## Provided data
-- ==== Sys2Proof/Machine/Ops.lean ====
section
/-! DEFINITION. The named operations over storages, registers, errors, the queue and the resets. The
block has no traps (60_exceptions.md R537): raising a sticky error bit, and the malformed transaction,
stand where another machine takes an exception. -/

namespace Sys2Proof.Machine

/-- The outcome of a step of this machine. -/
abbrev Result := Host.Outcome State Fault Refusal

/-! ## Storages -/

/-- The entry at index `a`; an unlisted entry reads 0, its reset value (10_state.md R36, R40). -/
def Memory.read {w : Nat} (m : Memory w) (a : Nat) : BitVec w :=
  match m with
  | [] => 0#w
  | (b, v) :: rest => if a = b then v else Memory.read rest a

/-- The storage with entry `a` set to `v`: rising indices are kept, and an entry that becomes 0 is no
longer listed. -/
def Memory.write {w : Nat} (m : Memory w) (a : Nat) (v : BitVec w) : Memory w :=
  match m with
  | [] => if v = 0#w then [] else [(a, v)]
  | (b, u) :: rest =>
    if a < b then (if v = 0#w then (b, u) :: rest else (a, v) :: (b, u) :: rest)
    else if a = b then (if v = 0#w then rest else (a, v) :: rest)
    else (b, u) :: Memory.write rest a v

/-- The canonical form: indices strictly rising, no entry 0. -/
def Memory.wf {w : Nat} : Memory w → Bool
  | [] => true
  | (a, v) :: rest => v != 0#w && rest.all (fun e => decide (a < e.1)) && Memory.wf rest

/-- Every listed entry lies in a storage of `n` entries. -/
def Memory.within {w : Nat} (n : Nat) (m : Memory w) : Bool := m.all (fun e => decide (e.1 < n))

/-- `clock & (HIST_SIZE - 1)`, the history entry of a clock (10_state.md R36, R216). -/
def ringIndex (p : Params) (k : Clock) : Nat := (k &&& BitVec.ofNat 64 (p.histSize - 1)).toNat

/-! ## Counters -/

/-- A saturating increment: stops at 2^32 - 1 (00_scope.md R13). -/
def satinc (c : Word) : Word := if c.toNat < 2 ^ 32 - 1 then c + 1#32 else c

/-! ## Transactions -/

/-- The state after a read returned `v` to the host (30_encoding.md R131). -/
def State.answer (s : State) (v : Word) : State := { s with response := some v }

/-- The state after a write, which returns nothing to the host (R131). -/
def State.quiet (s : State) : State := { s with response := none }

/-- `raise ERR.X`: the sticky bit is set, whatever it was (00_scope.md R10, 60_exceptions.md R531). -/
def State.raise (s : State) (e : ErrBit) : State := { s with err := s.err ||| e.mask }

/-- A malformed transaction sets ERR.BUS and changes nothing else; a malformed read returns 0
(20_memory.md R104). -/
def State.malformed (s : State) (write : Bool) : State :=
  let s := s.raise .bus
  if write then s.quiet else s.answer 0#32

/-- Completes a read that may name no register: the value, or the malformed read (R104, R132). -/
def State.completeRead (s : State) : Option Word → State
  | some v => s.answer v
  | none => s.malformed false

/-- The next input from outside, oldest first, and the state without it (20_memory.md R107). -/
def State.takeInput (s : State) : Option (HostInput × State) :=
  match s.inputs with
  | [] => none
  | i :: rest => some (i, { s with inputs := rest })

/-! ## The output queue -/

/-- LEN of a record (10_state.md R43; log 9). -/
def Record.len (r : Record) : BitVec 16 := BitVec.ofNat 16 r.bytes.length

/-- `push(rec)`: the record joins the tail, QCOUNT goes up by one, RPTR stays
(44_frame_assembler.md R413). -/
def State.push (s : State) (r : Record) : State := { s with queue := s.queue ++ [r] }

/-! ## Resets -/

/-- `capture_reset()` (70_reset_and_hazards.md R581). -/
def State.captureReset (s : State) : State :=
  { s with
    sig := SignalState.reset
    hist := Histories.reset
    ss := PerRow.build fun _ => SearchState.reset
    st := StreamState.reset
    fs := FrameState.reset
    tim := PerTech.build fun _ => Timing.reset
    queue := []
    rptr := 0#16
    iLatch := 0#32
    iValid := false }

/-- The full reset of the reset input and of CMD_RESET (R580): every element takes its reset value;
the synthesis parameters are constants of the instance, and what the host has yet to issue is the
host's. -/
def State.fullReset (s : State) : State :=
  { State.reset with params := s.params, inputs := s.inputs }

end Sys2Proof.Machine
end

## Exercise aim
The answer should consist of every line from the listing above that includes the word "raise".

## Your response
/-- `raise ERR.X`: the sticky bit is set, whatever it was (00_scope.md R10, 60_exceptions.md R531). -/
def State.raise (s : State) (e : ErrBit) : State := { s with err := s.err ||| e.mask }
  let s := s.raise .bus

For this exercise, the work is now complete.